- Active: 5 September 1961 - present
- Country: India
- Branch: Indian Navy
- Garrison/HQ: INS Dega, Visakhapatnam
- Nickname(s): The Phantoms

Aircraft flown
- Trainer: HAL HJT-16 Kiran (retired); Hawk Mk 132;

= INAS 551 =

The INAS 551 is an Indian naval air squadron based at INS Dega, Visakhapatnam.

== History ==
In its early form the squadron existed as the Naval Jet Flight (NJF) at Sulur, which was set up in September 1957 and was equipped with four Vampire aircraft. The first Flight Commander was Lt Cdr BD Law. In June 1959 the Naval Jet Flight was reconstituted as INAS 550 A. The third Flt Cdr of the NJF, Lt Raj Anderson became the first Squadron Commander of INAS 550 A, redesignated and commissioned as INAS 551 on 5 September 1961. A year later Sea Hawks from INAS 300 were also inducted into the squadron. The role of the squadron was to train pilots towards tactical flying and air combat on the Vampire. Before the pilots left for INAS 300, they were converted on Sea Hawks. The squadron was, thus, a feeder squadron for fighter pilots into naval aviation. The squadron inducted Kiran Mk I in 1970 and commenced fighter training on these aircraft. An advanced version of the Kiran, the Kiran Mk II was inducted in 1986.

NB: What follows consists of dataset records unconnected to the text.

-- ==== Sys2Proof/Machine/Starmap.lean ====
section
/-! DEFINITION. The Starmap store (chapter 05): entries, update records and their checks, the values in force at a line, and
the HEALTH of nozzles. -/

namespace Sys2Proof.Machine

/-! ### Entries (R148) -/

/-- The other nozzle of a nozzle's column: rows 2k and 2k + 1 of one port share a column (R25). -/
def otherNozzle (gn : Nat) : Nat := if gn / 1536 % 2 = 0 then gn + 1536 else gn - 1536

/-- The even row's nozzle of a nozzle's column (R152). -/
def columnGn (gn : Nat) : Nat := if gn / 1536 % 2 = 0 then gn else gn - 1536

/-- PARTNER none. -/
def noPartner : Nat := 0x3FFFFF

/-- A word of an entry, and the fields the rules use. -/
def ew (w : List Nat) (i : Nat) : Nat := w.getD i 0
def eState (w : List Nat) : Nat := bits (ew w 0) 0 3
def eRole (w : List Nat) : Nat := bits (ew w 0) 3 1
def ePolicy (w : List Nat) : Nat := bits (ew w 0) 4 5
def ePartner (w : List Nat) : Nat := bits (ew w 0) 9 22
def eDlut (w : List Nat) : Nat := bits (ew w 1) 0 4
def eTap (w : List Nat) : Nat := bits (ew w 1) 4 11
def eDgain (w : List Nat) : Nat := bits (ew w 1) 16 16
def eXpos (w : List Nat) : Nat := ew w 2
def eYoff (w : List Nat) : Int := signed 16 (ew w 3)
def eTrim (w : List Nat) : Int := signed 8 (bits (ew w 3) 16 8)
def eCalq (w : List Nat) : Nat := bits (ew w 3) 24 8
def eWl (w : List Nat) : Nat := bits (ew w 4) 0 8
def eWr (w : List Nat) : Nat := bits (ew w 4) 8 8
def eAmp (w : List Nat) : Nat := bits (ew w 4) 16 16
def eFreq (w : List Nat) : Int := signed 16 (ew w 5)
def eNr (w : List Nat) : Nat := bits (ew w 5) 16 8
def eAir (w : List Nat) : Nat := bits (ew w 5) 24 8
def eMiss (w : List Nat) : Nat := bits (ew w 6) 0 8
def eDens (w : List Nat) : Int := signed 8 (bits (ew w 6) 8 8)
def eXdev (w : List Nat) : Int := signed 8 (bits (ew w 6) 16 8)
def eSamples (w : List Nat) : Nat := bits (ew w 6) 24 8

/-- An entry with a field of word `i` replaced. -/
def eSet (w : List Nat) (i lo width v : Nat) : List Nat := updateAt w i (fun x => setBits x lo width v)

/-- Where a nozzle's entry lies in the image. -/
def State.entryAt (s : State) (gn : Nat) : Nat := dramAt (s.get64 Reg.SMP_IMG_BASE.PAIR + 32 * gn)

/-- A nozzle's entry in the target image (R154); an unpopulated index holds none, and reads as 0 (R148). -/
def State.entry (s : State) (gn : Nat) : List Nat :=
  if s.populated gn then (List.range 8).map (fun i => s.memWord (s.entryAt gn + 4 * i)) else List.replicate 8 0

/-- Write a nozzle's target entry. -/
def State.putEntry (s : State) (gn : Nat) (w : List Nat) : State :=
  s.dramStore 2 (s.entryAt gn) (w.flatMap (leBytes 4))

/-- The bits of entry word `i` that an update record's MASK selects (R153). -/
def maskWord (mask i : Nat) : Nat :=
  let on := fun b v => if bit mask b then v else 0
  match i with
  | 0 => on 0 0xF + on 1 0x1F0 + on 2 0x7FFFFE00
  | 1 => on 3 0xF + on 5 0x7FF0 + on 4 0xFFFF0000
  | 2 => on 7 0xFFFFFFFF
  | 3 => on 8 0xFFFF + on 6 0xFF0000 + on 12 0xFF000000
  | 4 => on 9 0xFFFF + on 10 0xFFFF0000
  | 5 => on 10 0xFFFFFFFF
  | 6 => on 10 0xFFFFFFFF
  | _ => on 11 0xFFFFFFFF

/-- The fields that MASK selects, taken from `new`. -/
def applyMask (mask : Nat) (old new : List Nat) : List Nat :=
  (List.range 8).map (fun i => ew old i - (ew old i &&& maskWord mask i) + (ew new i &&& maskWord mask i))

/-! ### The printer of a column (R152) -/

/-- Whether a working nozzle needs cover. -/
def needsCover (w : List Nat) : Bool :=
  let st := eState w
  st = 3 || st = 5 || ((st = 1 || st = 2) && bit (ePolicy w) 1) || (st = 4 && bit (ePolicy w) 2)

/-- The printer of a column from its even and odd nozzles' entries (none where unpopulated): 0 none, 1 the even row's, 2 the
odd row's. -/
def columnPrinter (g : Nat) (even odd : Option (List Nat)) : Nat :=
  let works : Option (List Nat) → Bool := fun w => match w with
    | some w => eRole w = 0 && eState w ≠ 7
    | none => false
  let side : Nat := if works even then 1 else if works odd then 2 else 0
  match (if side = 1 then even else if side = 2 then odd else none) with
  | none => 0
  | some w =>
    let spare := if side = 1 then odd else even
    let covers : Bool := match spare with
      | some sp => ePartner w = (if side = 1 then g + 1536 else g) && eRole sp = 1 && eState sp = 6
          && ePartner sp = (if side = 1 then g else g + 1536)
      | none => false
    if needsCover w && covers then 3 - side
    else if eState w = 0 || eState w = 1 || eState w = 2 || eState w = 4 then side
    else 0

/-- A nozzle's target entry, where it is populated. -/
def State.entry? (s : State) (gn : Nat) : Option (List Nat) := if s.populated gn then some (s.entry gn) else none

/-- The target image's printer of a nozzle's column. -/
def State.targetPrinter (s : State) (gn : Nat) : Nat :=
  let g := columnGn gn
  columnPrinter g (s.entry? g) (s.entry? (g + 1536))

/-- What a column adds to SMP_PORT_STS: its spares whose partner needs no cover, and 1 if it is uncovered. -/
def columnCounts (g : Nat) (even odd : Option (List Nat)) : Nat × Nat :=
  let ready : Option (List Nat) → Option (List Nat) → Nat := fun a b => match a, b with
    | some a, some b => if eState a = 6 && ePartner a ≠ noPartner && !needsCover b then 1 else 0
    | _, _ => 0
  let alive : Option (List Nat) → Bool := fun w => match w with
    | some w => eState w ≠ 7
    | none => false
  (ready even odd + ready odd even,
   if columnPrinter g even odd = 0 && (alive even || alive odd) then 1 else 0)

/-! ### Values in force at a line (R158 to R162) -/

/-- The order in which records take effect: by chain, then line, then sequence number. -/
def Rec.later (a b : Rec) : Bool :=
  a.chain > b.chain || (a.chain = b.chain && (a.line > b.line || (a.line = b.line && a.seq > b.seq)))

/-- Insert a record into a list, latest first. -/
def insertRec (r : Rec) : List Rec → List Rec
  | [] => [r]
  | x :: xs => if r.later x then r :: x :: xs else x :: insertRec r xs

/-- Records, latest first. -/
def sortRecs (l : List Rec) : List Rec := l.foldr insertRec []

/-- A change of one field: its line, its ramp and its target. -/
structure Change where
  line : Nat
  ramp : Nat
  target : Int

/-- A ramped field's value at line `m` (R159, R161): `a0` before the changes, which are listed latest first. -/
def rampAt (a0 : Int) : List Change → Int → Int
  | [], _ => a0
  | c :: cs, m =>
    if m < c.line then rampAt a0 cs m
    else if c.ramp = 0 || m ≥ c.line + c.ramp - 1 then c.target
    else
      let p := ((m - c.line + 1) * 65536).fdiv c.ramp
      let a := rampAt a0 cs ((c.line : Int) - 1)
      a + sar ((c.target - a) * p) 16

/-- The target of the last change at a line before `n`. -/
def targetBefore (a0 : Int) (n : Nat) : List Change → Int
  | [] => a0
  | c :: cs => if c.line < n then c.target else targetBefore a0 n cs

/-- A switched field's value at line `m` (R160, R161), with the stagger key `k`. -/
def switchAt (a0 : Int) (k : Nat) : List Change → Nat → Int
  | [], _ => a0
  | c :: cs, m =>
    if m < c.line then switchAt a0 k cs m
    else if c.ramp = 0 || m + 1 ≥ c.line + c.ramp then c.target
    else
      let d := bitrev 16 ((m - c.line + 40503 * k) % 65536)
      if d < (m - c.line + 1) * 65536 / c.ramp then c.target else targetBefore a0 c.line cs

/-- The entry in force before the records listed. -/
def State.baseEntry (s : State) (gn : Nat) : List Nat := (s.smp.base.lookup gn).getD (s.entry gn)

In 1990, the Sea Harrier Operational Flying Training Unit was set up and INAS 551 was bifurcated into two flights. INAS 551 A operated the Kirans and INAS 551 B operated the Sea Harriers, undertaking conversion onto the aircraft for pilots joining INAS 300. In May 2003, the squadron added another feather to its cap, when it set up a naval aerobatic team, the Sagar Pawan, operating Kiran Mk II jets. The Indian Navy, thus, became only the second navy in the world after the US Navy to have an active fixed wing aerobatic team. The squadron conducts Naval Orientation Courses for pilots before they progress onto the Sea Harrier and the MiG-29K aircraft. Pre Qualified Flying Instructor Course training is also conducted for Indian Navy and Indian Coast Guard pilots. The squadron continues to fulfill its role of training naval fighter pilots till date.

The BAE Systems Hawk advanced jet trainer was inducted into INAS 551 at INS Dega on 6 November 2013 by then Chief of the Naval Staff Admiral Devendra Kumar Joshi. By 2015, 11 were received and more 6 were on order.

As of 2024, INAS 551 is a pure shore-based training squadron. Fighter pilots initially join this squadron for Naval Orientation Flying before being selected for undergoing conversion training for Mikoyan MiG-29Ks at INAS 300. Later the pilots are qualified for operational service with MiG-29Ks with INAS 303.